SUPERSTITION MOUNTAIN, Ariz. — The weather has improved steadily each day and so has the scoring at the 2023 LPGA Drive On Championship.
On Saturday during the third round, Korea’s Amy Yang shot the best score of the week, a 9-under 63. She had 10 birdies, five on each side, and just one bogey. Her 63 ties the tournament’s low round in its official two-year history.
“I hit it so solid out there, especially my second shot going into the green was really solid,” she said. “My putting worked really well today. I could see the break. Just over the ball I could see the break and the speed, just one of those days you just got the good feeling about your playing. So I just enjoyed it out there.”
Yang opened 70-70 to get to 4 under through 36 holes. She made the cut by a shot and started her Saturday round at 9 a.m.
She seemed to like the course conditions early in the day.
“I think it helped the ball wasn’t release so much like yesterday afternoon. I think that really helped.”
Yang, 33, turned pro in 2008 and has four LPGA victories, three of them in the Honda LPGA Thailand. A win in Arizona on Sunday would be her first in the U.S.
A few hours later, Norway’s Celine Borge matched Yang’s 63. Playing in her first LPGA event since 2019, Borge opened with four straight birdies, then closed out her round birdie-eagle for a back-nine 31.
Not to be outdone, Ariya Jutanugarn shot a third-round 63, riding nine birdies without a bogey to claim a share of the clubhouse lead. Jutanugarn, who said she missed some short putts which could’ve made her score even lower, had five birdies in a row on Nos. 6-10. She then closed with three straight birdies on Nos. 16, 17 and 18.
Near albatross
Mina Harigae, one of the nearly dozen LPGA players with special membership status at Superstition Mountain, had her second shot on 18 lip out during Saturday’s third round.

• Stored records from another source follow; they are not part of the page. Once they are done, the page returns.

-- ==== Sys2Proof/Tests/Slice0.lean ====
section
/-! SUPPORT. Tests: ill-formed commands, the manual's worked values, single commands on small states, and for each statement with
hypotheses a state and operands that meet them. -/

namespace Sys2Proof.Tests

open Sys2Proof Sys2Proof.Machine

/-! ### Well-formedness: an ill-formed command for each check -/

theorem test_wellFormed_arrive : Instr.wellFormed (.arrive 0 0 (List.replicate 1023 0x41)) = false := by decide +kernel
theorem test_wellFormed_arrive_longest : Instr.wellFormed (.arrive 0 0 (List.replicate 1022 0x41)) = true := by decide +kernel
theorem test_wellFormed_unknownKind_known : Instr.wellFormed (.unknownKind .cell 0x10 []) = false := by decide
theorem test_wellFormed_unknownKind_long :
    Instr.wellFormed (.unknownKind .plant 0x10 (List.replicate 1025 0)) = false := by decide +kernel
theorem test_wellFormed_unknownKind_other : Instr.wellFormed (.unknownKind .plant 0x10 []) = true := by decide
theorem test_wellFormed_frameWhilePending :
    Instr.wellFormed (.frameWhilePending .cell 0 (List.replicate 1025 0)) = false := by decide +kernel
theorem test_wellFormed_unknownCommand_known : Instr.wellFormed (.unknownCommand 0x0800) = false := by decide
theorem test_wellFormed_unknownCommand_other : Instr.wellFormed (.unknownCommand 0x0A00) = true := by decide
theorem test_wellFormed_tempSample_high : Instr.wellFormed (.tempSample .n0 2001) = false := by decide
theorem test_wellFormed_tempSample_low : Instr.wellFormed (.tempSample .n0 (-601)) = false := by decide
theorem test_wellFormed_vibration_high : Instr.wellFormed (.vibrationConversion .n0 32768) = false := by decide
theorem test_wellFormed_vibration_low : Instr.wellFormed (.vibrationConversion .n0 (-32769)) = false := by decide

/-! ### Decoding: no row of the table has bits; the ports' words and bytes, written out from R185, R189 and R196 -/

theorem test_no_table_word (nbits w : Nat) : decodeTableWord nbits w = none := rfl

theorem test_fetch_word_leaves_state (s : State) : s.withFetchWord 16 0 = s := rfl

/-- R185: the nine characters "123456789" give 0x29B1. -/
theorem test_crc_check_value : crc [0x31, 0x32, 0x33, 0x34, 0x35, 0x36, 0x37, 0x38, 0x39] = 0x29B1 := by decide +kernel

/-- R189: the frame of PERMIT up to its CRC. -/
theorem test_frame_of_permit : (frameBytes 0x14 []).take 4 = [0x01, 0x00, 0x01, 0x14] ∧ (frameBytes 0x14 []).length = 7 := by
  decide

/-- R179, R196: 0x0801 is READ_TEMP of nest 1. -/
theorem test_first_word : codeOf 0x0801 = 0x08 ∧ argumentA 0x0801 = 1 ∧ commandWords 0x08 = some 1 := by decide

/-! ### The manual's worked values -/

/-- The ramp of section 5.3 from 0 to 1500 in 7 updates. -/
theorem test_ramp_up : (List.range 7).map (fun k => rampValue 0 1500 (k + 1) 7) = [214, 428, 642, 857, 1071, 1285, 1500] := by
  decide

/-- The ramp of section 5.3 from 0 to −100 in 3 updates truncates toward zero. -/
theorem test_ramp_truncates : (List.range 3).map (fun k => rampValue 0 (-100) (k + 1) 3) = [-33, -66, -100] := by decide

/-- The ramp of section 5.3 from 1500 to −600 in 4 updates. -/
theorem test_ramp_reverses : (List.range 4).map (fun k => rampValue 1500 (-600) (k + 1) 4) = [975, 450, -75, -600] := by decide

/-- R142: ties are taken upward, at −1.5, −0.5, 0.5 and 1.5. -/
theorem test_scale_ties :
    [-25165824, -8388608, 8388608, 25165824].map (scaleSum 24) = [-1, 0, 1, 2] := by decide

/-- Section 8.4: I′ 8000, M 8000, overall level 5656. -/
theorem test_worked_amplitude :
    scaleSum 24 134213632000 = 8000 ∧ isqrt 64000000 = 8000 ∧ isqrt 32000000 = 5656 := by decide +kernel

/-- Section 10.3: −187 over 16 samples is −11; 1,310,976 over 256 is 5,121. -/
theorem test_zero_means : (-187 : Int).tdiv 16 = -11 ∧ (1310976 : Int).tdiv 256 = 5121 := by decide

/-- R52: from class 7 the class moves down at 790 or below only, to the band of the reading. -/
theorem test_class_leaves_seven : nextClass 7 791 = 7 ∧ nextClass 7 790 = 6 ∧ nextClass 7 120 = 1 := by decide

/-- R50, R52: an upward move is taken at once; class 3 is held from 241 up. -/
theorem test_class_bands : bandClass 49 = 0 ∧ bandClass 50 = 1 ∧ bandClass 800 = 7 ∧ nextClass 3 241 = 3 ∧
    nextClass 3 240 = 2 ∧ nextClass 3 650 = 6 := by decide
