-- ==== Sys2Proof/Machine/Core.lean ====
section
/-! DEFINITION. The machine as the host sees it. -/

def Sys2Proof.core : Host.Core :=
  { State := Sys2Proof.Machine.State
    Fault := Sys2Proof.Machine.Fault
    Refusal := Sys2Proof.Machine.Refusal
    step := Sys2Proof.Machine.step
    reset := Sys2Proof.Machine.State.reset }
end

Yep, she was oh-so-close to recording an albatross. It would’ve been the second in as many days.
A week after getting hitched here at Superstition Mountain, Mina Harigae just left an albatross at the altar — lipping out her 2nd shot on the Par 5 18th from 203. She’s never made one. Hubby Travis did once. “That’s the only thing I have on her. #LPGADriveOn pic.twitter.com/IZx0SSaJUh
— Grant Boone (@grantboone) March 25, 2023
The near-miss comes one week after she got married at the course to Travis Kreiter.
Yuka Saso recorded one Friday on the par-5 second hole, the first one on the LPGA in three years.
Boutier holds solo lead
Celine Boutier shot a third-round 65 to get to 16 under. When Moriya Jutanugarn hit her second shot into the lake on the 18th hole en route to a closing bogey, Boutier claimed the solo 54-hole lead.
Boutier eagled the par-5 second hole and sprinkled in six birdies, including one at the last. She had just one bogey on her card.
“I feel like I had a lot of birdie opportunities today,” she said. “I didn’t even make all of them, but I feel like because I was playing really steady and focusing on hitting good shots and having the birdie chances.
“It was definitely very solid round all around.”
Jutanugarn had bogeys on her last two holes, as well as her first hole. Her second-round 69 dropped her into a tie for second with Alison Lee and LPGA rookie Hae Ran Ryu, who eagled the 18th to shoot a 64.
Go low on 18
The par-5 18th hole, measuring just over 500 yards this week, is playing as the easiest hole during the first two rounds. The scoring average through 36 holes was 4.594 and players racked up 82 birdies in the first round and, despite a back-left pin location that was guarded by the lake that runs down the left side of the hole, another 57 in the second. There were also three eagles on 18 in the first round and another in the second.
The final hole is likely to provide scoring opportunities all week and could set the stage for some final-round theatrics from the contenders.
“I feel like you need to take advantage of all the par-5s out here,” said Nelly Korda, the second-ranked player in the women’s game. “I think whenever you par a par 5 you definitely lose one on the field because they’re all pretty reachable.”
About that tournament history
The two 2020 Drive On events as well as the 2021 tournament were at the time staged as one-offs as the LPGA was seeking to create playing opportunities for its players during the COVID pandemic.
The event didn’t become an official, regular LPGA tournament until last year. Also, when Leona Maguire won it a year ago, it was a 54-hole event. Whoever wins it this year will establish the tournament’s 72-hole scoring record.
The future status of the Drive On is unclear. The 2024 schedule has not been finalized, nor has Superstition Mountain been named as a future host of the event.